Forgiveness: A form of self-love

In life, we all come across situations that hurt us and forgiveness seems incomprehensible, however, holding onto such negative emotion is solely detrimental to yourself. To forgive is to rid yourself of pain. Harbouring hurt can impact your mental health which is dangerous; your health is everything you have. This is much easier said than done, so below I’ve listed some tips to help with this process.

Why should you forgive someone?

Forgiving someone is a way of healing and moving on from a painful situation. Letting something continue to hurt you is giving whoever hurt you more power; you should try to limit the impact they have had on you. Festering emotions will only bring you down and your mental health is too precious to allow that to happen. Refusing to forgive someone and becoming entrapped in your hurt is torturous – you’ve suffered enough already and this is prolonging it. Once you forgive someone you will feel much lighter, happier and more at peace. This catharsis will close an old chapter and start a new beginning.

The ying yang symbol is a great representation of life – negative and positive experiences are intercalated and provide balance.

Everything happens for a reason

If it’s not a blessing, it’s a lesson. Take this situation as potential for self-improvement and developing insight, and this positive mindset will help you to forgive. In life, you have to undergo some struggles to learn important lessons; you aren’t born with wisdom – it is something that is developed with experience. You may wonder what good could come from such negative events but there is always a silver lining – even if you have to search desperately for it. Personally, facing struggles has made me much more confident as I have proved my strength to myself. Having my life taken away has taught me who I am and what is important to me, and I would never have made such great self-growth if there wasn’t a necessity to it. And if after some soul-searching, you can’t extrapolate some positives from a horrendous situation then you will have to accept it as a bad experience. In life, you have to take the bad with the good and maybe everything you’re going through is preparing you for everything you ever wanted.

What were they thinking?

It’s always a good idea to step into the shoes of someone else to see from their point of view, although, it may not be a nice view. Depending on the situation, you can hypothesise why the person might have acted as they did. Were they hurting and wanted someone else to feel that pain? Were they motivated by greed or anger? Or were they simply being selfish? Understanding why can comfort you – even if their actions were horrific, you can empathise a little more.

Read: Am I Pretty Yet?: Body Dysmorphia

Time is a healer

Time and space can be extremely useful – it gives you the opportunity to cool off and to put everything into perspective. The heightened emotions die down and you can see the situation clearly. In our age of instant communication the benefits of the passage of time are underplayed but allow yourself to take time out – you don’t need to fix everything immediately. It allows you to analyse the situation, which is particularly helpful. As time moves on, you begin to care less as more pressing matters tend to arise which demand your attention. You might not be able to forgive at this moment and if so then wait it out.

Express your pain

I am very much of the mindset that a problem shared is a problem halved. Talking with someone you trust about a situation that has hurt you is often therapeutic. Keeping things bottled up and stagnant may lead to you feeling worse and for a prolonged period of time. Furthermore, your friends may have great insight into what has happened and you may gain a better outlook. You may feel that talking is cathartic and every time you talk about it you will feel less hurt until it becomes matter of fact.

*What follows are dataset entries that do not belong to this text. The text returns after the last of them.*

/-- DecodeOfEncodeIsInstruction, on an implied row. -/
theorem witness_DecodeOfEncode : Config.default.opcodesDistinct = true ∧ (Instr.staAbs 0x1234).wf Config.default = true := by
  decide
/-- EncodeOfDecodeIsBytes. -/
theorem witness_EncodeOfDecode : decode Config.default [0x8D, 0x34, 0x12, 0x00] = .ok (.staAbs 0x1234) [0x00] := by decide
/-- StepRunsDecodedInstruction. -/
theorem witness_StepRunsDecoded : (placed [0xA9, 0x42]).atInstruction ∧
    decode (placed [0xA9, 0x42]).cfg [0xA9, 0x42] = .ok (.ldaImm 0x42) [] ∧
    (placed [0xA9, 0x42]).holds (placed [0xA9, 0x42]).pc [0xA9, 0x42] :=
  ⟨⟨rfl, rfl⟩, by decide, by decide, by decide, by decide, by decide, trivial⟩
/-- FetchGoesThroughRouter: one byte fetched from the window; two and three bytes from plain memory. -/
theorem witness_FetchGoesThroughRouter :
    (∃ s : State, s.atInstruction ∧ inWindow s.pc ∧ decodeOp s.cfg (s.readByte s.pc) = some .brk ∧ Op.brk.fetchLength = 1) ∧
    decodeOp Config.default ((placed [0xA9]).readByte 0x0800) = some .ldaImm ∧ Op.ldaImm.fetchLength = 2 ∧
    decodeOp Config.default ((placed [0x4C]).readByte 0x0800) = some .jmpAbs ∧ Op.jmpAbs.fetchLength = 3 :=
  ⟨⟨{ State.reset with pc := 0xC010 }, ⟨rfl, rfl⟩, by decide, by decide, by decide⟩, by decide, by decide, by decide,
    by decide⟩
/-- IllegalOpcodeHalts: an illegal opcode outside the window; one inside it (IO_DEFAULT $EA); a halted state and a host
move that is no reset. -/
theorem witness_IllegalOpcodeHalts :
    ((placed [0xEA]).atInstruction ∧ ¬ inWindow (placed [0xEA]).pc ∧
      decodeOp (placed [0xEA]).cfg ((placed [0xEA]).readByte (placed [0xEA]).pc) = none) ∧
    (∃ s : State, s.atInstruction ∧ inWindow s.pc ∧ decodeOp s.cfg (s.readByte s.pc) = none) ∧
    (∃ s t : State, s.run = .halted 0x0800 0xEA ∧ s.hostMove .keyEvent = some t) :=
  ⟨⟨⟨rfl, rfl⟩, by decide, by decide⟩,
    ⟨{ State.reset with cfg := { Config.default with ioDefault := 0xEA }, pc := 0xC050 }, ⟨rfl, rfl⟩, by decide, by decide⟩,
    ⟨State.reset.halt 0x0800 0xEA, _, rfl, rfl⟩⟩
/-- RunStateMachine: a running state and a step that answers a next state. -/
theorem witness_RunStateMachine : State.reset.run = .running ∧ ∃ t, step State.reset = .next t := ⟨rfl, _, rfl⟩
/-- TrapStateIsFixed: 4C 00 08 at $0800. -/
theorem witness_TrapStateIsFixed : (placed [0x4C, 0x00, 0x08]).trapped :=
  ⟨⟨rfl, rfl⟩, by decide, by decide, by decide, by decide, by decide, by decide, by decide, trivial⟩
/-- JumpAbsolute's third clause: a jump to its own opcode. -/
theorem witness_JumpToSelf : (placed [0x4C, 0x00, 0x08]).aboutToRun (.jmpAbs (placed [0x4C, 0x00, 0x08]).pc) :=
  ⟨⟨rfl, rfl⟩, by decide, rfl, by decide, by decide, by decide, by decide, by decide, by decide, trivial⟩
/-- MemoryLoads, Stores, PlainMemoryAccess, SwitchesTouchOnlyRouterState: the addresses on both sides of each boundary of the map. -/
theorem witness_AddressMap :
    ¬ inWindow 0xBFFF ∧ inWindow 0xC000 ∧ inWindow 0xC0FF ∧ ¬ inWindow 0xC100 ∧
    ¬ inVectors 0xFFF9 ∧ inVectors 0xFFFA ∧ inVectors 0xFFFF ∧ ¬ inWindow 0xFFFA := by decide
/-- BranchNotEqual: Z clear and Z set. -/
theorem witness_BranchNotEqual : State.reset.p.z = false ∧ ({ State.reset with p := { noFlags with z := true } }).p.z = true := by
  decide
/-- BrkIsNotMaskable: a BRK at PC with I set and irq low; with I clear, the next step fetches it too. -/
theorem witness_BrkIsNotMaskable :
    (placed [0x00]).aboutToRun .brk ∧ (placed [0x00]).p.i = true ∧ (placed [0x00]).irq = false ∧
    ({ placed [0x00] with p := { (placed [0x00]).p with i := false } }).interruptDue = none ∧
    (0x0200 : Word) ∉ storeAddrs .brk (placed [0x00]) :=
  ⟨witness_aboutToRun_brk, by decide, rfl, by decide, by decide⟩
/-- BrkThenRtiReturns: P5's shape, handler $0700. -/
theorem witness_BrkThenRti :
    let s := (placed [0x00]).pokeAll [0x00, 0x07] 0xFFFE |>.poke 0x0700 0x40
    s.aboutToRun .brk ∧ ¬ inWindow (s.peek 0xFFFF ++ s.peek 0xFFFE) ∧
    s.peek 0xFFFF ++ s.peek 0xFFFE ∉ [page1 s.sp, page1 (s.sp - 1), page1 (s.sp - 2)] ∧
    s.peek (s.peek 0xFFFF ++ s.peek 0xFFFE) = s.cfg.opc.rti :=
  ⟨⟨⟨rfl, rfl⟩, by decide, rfl, by decide, by decide, trivial⟩, by decide, by decide, by decide⟩
/-- MemoryFrame and the other frames: an instruction that stores, an address outside its store. -/
theorem witness_MemoryFrame : (∃ t, exec .brk State.reset = .next t) ∧ (0x0200 : Word) ∉ storeAddrs .brk State.reset :=
  ⟨⟨_, rfl⟩, by decide⟩
/-- FlagsChangeOnlyAsListed, RegistersChangeOnlyAsListed, ControlStateFrame: an RTI that changes I, B and PC, an LDX that
changes X, and a load from the window that changes the strobe. -/
theorem witness_Frames :
    nextHas (exec .rti (State.reset.poke 0x01FE 0x10)) (fun t => t.p.i != State.reset.p.i && t.p.b != State.reset.p.b) = true ∧
    nextHas (exec (.ldxImm 1) State.reset) (fun t => t.x != State.reset.x) = true ∧
    nextHas (exec (.ldaAbs 0xC010) State.reset.keyEvent) (fun t => t.io != State.reset.keyEvent.io) = true := by decide
/-- UnmappedSwitchIsNoOp: $C048 in both directions, a read of $C00E, a write of $C01E. -/
theorem witness_Unmapped : inWindow 0xC048 ∧ unmappedRead Config.default 0xC048 = true ∧
    unmappedWrite Config.default 0xC048 = true ∧ unmappedRead Config.default 0xC00E = true ∧
    unmappedWrite Config.default 0xC01E = true := by decide
/-- RegistryHasSevenFixedEntries, WriteSwitches, ReadSwitches, NothingRaisesStrobeOrStore80: no extension; the fixed
addresses. -/
theorem witness_NoExt : Config.default.registryExt = [] ∧ (∃ t, step State.reset = .next t) ∧
    (0xC073 : Word) ∈ [0xC000, 0xC00E, 0xC00F, 0xC073] ∧ (0xC011 : Word) ∈ [0xC010, 0xC011] ∧
    (0xC000 : Word) ∈ [0xC000, 0xC073] :=
  ⟨rfl, ⟨_, rfl⟩, by decide, by decide, by decide⟩
/-- StoreIsSeenByNextFetch: STA abs and STA zp of the byte at PC: an illegal opcode, and opcodes of one, two and three
bytes; and a stored operand byte, the first and the second, of instructions that stand at PC. -/
theorem witness_StoreIsSeen :
    ¬ inWindow 0x0300 ∧ ¬ inVectors 0x0300 ∧ (0x0010 : Word) = (0 : Byte) ++ (0x10 : Byte) ∧
    (∃ t, exec (.staAbs 0x0300) { State.reset with a := 0xEA, pc := 0x0300 } = .next t ∧ t.atInstruction ∧
      ¬ inWindow t.pc ∧ decodeOp t.cfg 0xEA = none) ∧
    (∃ t, exec (.staZp 0x10) { State.reset with a := 0xBA, pc := 0x0010 } = .next t ∧ t.atInstruction ∧
      decodeOp t.cfg 0xBA = some .tsx ∧ Op.tsx.fetchLength = 1) ∧
    (∃ t, exec (.staZp 0x10) { State.reset with a := 0xA9, pc := 0x0010 } = .next t ∧ t.atInstruction ∧
      decodeOp t.cfg 0xA9 = some .ldaImm ∧ Op.ldaImm.fetchLength = 2) ∧
    (∃ t, exec (.staAbs 0x0300) { State.reset with a := 0x4C, pc := 0x0300 } = .next t ∧ t.atInstruction ∧
      decodeOp t.cfg 0x4C = some .jmpAbs ∧ Op.jmpAbs.fetchLength = 3) ∧
    nextHas (exec (.staAbs 0x0801) { placed [0xA9, 0x00] with a := 0x42 })
      (fun t => nextHas (step t) (fun u => u.a == 0x42 && !u.p.z)) = true ∧
    nextHas (exec (.staAbs 0x0802) { placed [0x4C, 0x34, 0x00] with a := 0x12 })
      (fun t => nextHas (step t) (fun u => u.pc == 0x1234)) = true :=
  ⟨by decide, by decide, by decide, ⟨_, rfl, ⟨rfl, rfl⟩, by decide, by decide⟩,
    ⟨_, rfl, ⟨rfl, rfl⟩, by decide, by decide⟩, ⟨_, rfl, ⟨rfl, rfl⟩, by decide, by decide⟩,
    ⟨_, rfl, ⟨rfl, rfl⟩, by decide, by decide⟩, by decide, by decide⟩
/-- RegistryHasSevenFixedEntries' third and fourth clauses: on the IIe the row comes after one for the IIgs at the same
address; at another address no row fits. -/
theorem witness_ExtRow :
    (0xC001 : Word) ∉ [0xC000, 0xC00E, 0xC00F, 0xC010, 0xC011, 0xC01E, 0xC073] ∧
    ({ withExt with registryExt := [{ extRow with profile := some .iigs }, extRow] }).registryExt =
      [{ extRow with profile := some .iigs }] ++ extRow :: [] ∧
    (extRow.addr = 0xC001 ∧ extRow.profile = some withExt.profile) ∧
    (∀ r ∈ [{ extRow with profile := some .iigs }], ¬ (r.addr = 0xC001 ∧ (r.profile = none ∨ r.profile = some .iie))) ∧
    (∀ r ∈ withExt.registryExt, ¬ (r.addr = 0xC002 ∧ (r.profile = none ∨ r.profile = some .iie))) := by decide
/-- SwitchKindsAct: an entry of each kind, and none. -/
theorem witness_SwitchKinds :
    inWindow 0xC010 ∧ inWindow 0xC001 ∧
    (∃ r, switchEntry Config.default 0xC010 = some (.read r)) ∧
    (∃ w, switchEntry Config.default 0xC000 = some (.write w)) ∧
    (∃ f, switchEntry Config.default 0xC01E = some (.readBit7 f)) ∧
    (∃ r w, switchEntry withExt 0xC001 = some (.readWrite r w)) ∧
    switchEntry Config.default 0xC048 = none :=
  ⟨by decide, by decide, ⟨_, rfl⟩, ⟨_, rfl⟩, ⟨_, rfl⟩, ⟨_, _, rfl⟩, rfl⟩
/-- EffectsAssignFlags: the last of two assignments of one flag counts, and both look at the flags before the access. -/
theorem witness_EffectsAssignFlags :
    (∀ u ∈ ([(.altchar, .lit true)] : List (RouterFlag × BitExpr RouterFlag)), u.1 ≠ .store80) ∧
    assignAll (flagOf defaultRstIO)
        [(.store80, .lit true), (.store80, .not (.atom .altchar)), (.altchar, .lit true)] defaultRstIO =
      { defaultRstIO with store80 := true, altchar := true } := by decide
/-- OnlyIllegalOpcodeIsFatal: a step that halts, and a step that faults. -/
theorem witness_OnlyIllegalOpcodeIsFatal :
    nextHas (step (placed [0xEA])) (fun t => t.run != .running) = true ∧
    step (State.reset.halt 0x0800 0xEA) = .fault (.illegalOpcode 0x0800 0xEA) := ⟨by decide, rfl⟩
/-- AAndXTouchedOnlyAsListed: an instruction that neither reads nor writes A or X, and an op
of the list of readers. -/
theorem witness_AAndXTouched :
    (∃ t, exec .rti State.reset = .next t) ∧ Instr.rti.op ∉ [Op.ldaImm, .ldaZp, .ldaAbs, .ldaAbsX] ∧
    Instr.rti.op ∉ [Op.ldxImm, .tsx] ∧ Instr.rti.op ∉ [Op.cmpImm, .staZp, .staAbs] ∧ Instr.rti.op ≠ .ldaAbsX ∧
    Op.staAbs ∈ [Op.cmpImm, .staZp, .staAbs] :=
  ⟨⟨_, rfl⟩, by decide, by decide, by decide, by decide, by decide⟩
/-- PlainReadIsPure: the addresses on both sides of the window. -/
theorem witness_PlainRead : ¬ inWindow 0xBFFF ∧ ¬ inWindow 0xC100 := by decide
/-- YIsNeverRead: an instruction that is no LDY and its next state; a step; a step that faults. -/
theorem witness_YIsNeverRead :
    (∃ t, exec .tsx State.reset = .next t) ∧ (∀ imm, Instr.tsx ≠ .ldyImm imm) ∧ (∃ t, step State.reset = .next t) ∧
    step (State.reset.halt 0x0800 0xEA) = .fault (.illegalOpcode 0x0800 0xEA) :=
  ⟨⟨_, rfl⟩, fun _ h => (nomatch h), ⟨_, rfl⟩, rfl⟩
/-- StepNeverChangesVectors, StepOnlyAddsWindowNotices, StepKeepsParameters, StepMovesStackPointerByThree: a step. -/
theorem witness_Step : (∃ t, step State.reset = .next t) ∧ inVectors 0xFFFA := ⟨⟨_, rfl⟩, by decide⟩
/-- OnlyRtiClearsInterruptDisable. -/
theorem witness_RtiClearsI : (placed [0x40]).p.i = true ∧ nextHas (step (placed [0x40])) (fun t => !t.p.i) = true := by decide
/-- MemoryUnderWindowIsUnreachable: two different states; and two that are halted. -/
theorem witness_UnderWindow : State.reset.sameButUnderWindow (State.reset.poke 0xC00E 0x11) ∧
    State.reset ≠ State.reset.poke 0xC00E 0x11 ∧
    (State.reset.halt 0 0xEA).sameButUnderWindow ((State.reset.halt 0 0xEA).poke 0xC00E 0x11) := by
  have key : ∀ s : State, s.mem = [] → s.sameButUnderWindow (s.poke 0xC00E 0x11) := by
    intro s h
    refine ⟨rfl, fun addr ha => ?_⟩
    have hne : addr.toNat ≠ (0xC00E : Word).toNat := by
      intro he
      apply ha
      rw [inWindow, he]
      decide
    simp only [State.peek, State.poke, Memory.read_write_other _ _ hne]
  exact ⟨key _ rfl, by decide, key _ rfl⟩
/-- InterruptEntry: NMI pending; and IRQ high with I clear. -/
theorem witness_InterruptEntry :
    (∃ s : State, s.run = .running ∧ s.cfg.pHwInterrupts = true ∧ s.nmiPending = true) ∧
    (∃ s : State, s.run = .running ∧ s.cfg.pHwInterrupts = true ∧ s.nmiPending = false ∧ s.irq = true ∧ s.p.i = false) :=
  ⟨⟨{ State.reset with cfg := withInterrupts, nmiPending := true }, rfl, rfl, rfl⟩,
    ⟨{ State.reset with cfg := withInterrupts, irq := true, p := noFlags }, rfl, rfl, rfl, rfl, rfl⟩⟩
/-- InterruptPriority, HostInputs: each clause's premise; inputs present and absent. -/
theorem witness_InterruptPriority :
    (State.reset.halt 0x0800 0xEA).run = .halted 0x0800 0xEA ∧ State.reset.cfg.pHwInterrupts = false ∧
    (∃ s : State, s.cfg.pHwInterrupts = true ∧ s.nmiPending = true) ∧
    ∃ s : State, s.cfg.pHwInterrupts = true ∧ s.nmiPending = false :=
  ⟨rfl, rfl, ⟨{ State.reset with cfg := withInterrupts, nmiPending := true }, rfl, rfl⟩,
    ⟨{ State.reset with cfg := withInterrupts }, rfl, rfl⟩⟩
/-- ImageLoad: an image that ends at $FFFF exactly. -/
theorem witness_ImageLoad : ∃ t, State.reset.load [1, 2] 0xFFFE = some t ∧ t.peek 0xFFFF = 2 := ⟨_, rfl, by decide⟩
/-- WordsAreLittleEndian's plain clause, at the wrap of the address space. -/
theorem witness_Words : ¬ inWindow 0xFFFF ∧ ¬ inWindow (0xFFFF + 1) := by decide
/-- CycleCounts: the standard table; an interrupt that is due. -/
theorem witness_CycleCounts : State.reset.cfg.cycles = standardCycles ∧
    (∃ s : State, s.cfg.cycles = standardCycles ∧ s.run = .running ∧ s.interruptDue ≠ none) :=
  ⟨rfl, { State.reset with cfg := withInterrupts, nmiPending := true }, rfl, rfl, by decide⟩
/-- StepKeepsInvariant, HostMovesKeepInvariant: a state that meets the invariant and has listed memory, its step, a move. -/
theorem witness_Invariant :
    (placed [0xA9, 0x42]).Inv ∧ (∃ t, step (placed [0xA9, 0x42]) = .next t) ∧
    ∃ t, (placed [0xA9, 0x42]).hostMove .reset = some t :=
  ⟨⟨by decide, by decide, by decide, fun _ => ⟨rfl, rfl⟩, fun _ _ h => by cases h⟩, ⟨_, rfl⟩, ⟨_, rfl⟩⟩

An apology goes a long way but sometimes people can be reluctant to give one or maybe it’s not possible. Or maybe the heinous nature of the situation warrants much more than a few heartfelt words. Without closure it is much harder to move on; it’s as if the situation is still ongoing and hasn’t fully finished. But this shouldn’t prevent you from healing from this situation – sometimes you won’t get the justice that you feel you deserve but you just have to accept that. It’s out of your control and the only thing you can do is to refuse to give power to it so you feel better.

To conclude, choosing to forgive someone is a great form of healing. It may seem too difficult but you can start slow; think about what happened and confide in a friend. Once you forgive you will feel like a weight has been lifted from your shoulders and the absence of negative thoughts circling in your head will make you feel much more positive. Remember that everyone makes mistakes and that not everyone has the same values/standards as you. Forgive for your own sake – you will feel a million times better.





2 thoughts on “Forgiveness: A form of self-love”

  1. Thanks for sharing this. Forgiveness to me is a process that culminates in the action of forgiving someone. I think people often think if they say “I forgive” then it’s over but the words are only part of the process of forgiveness, which happens at its own pace.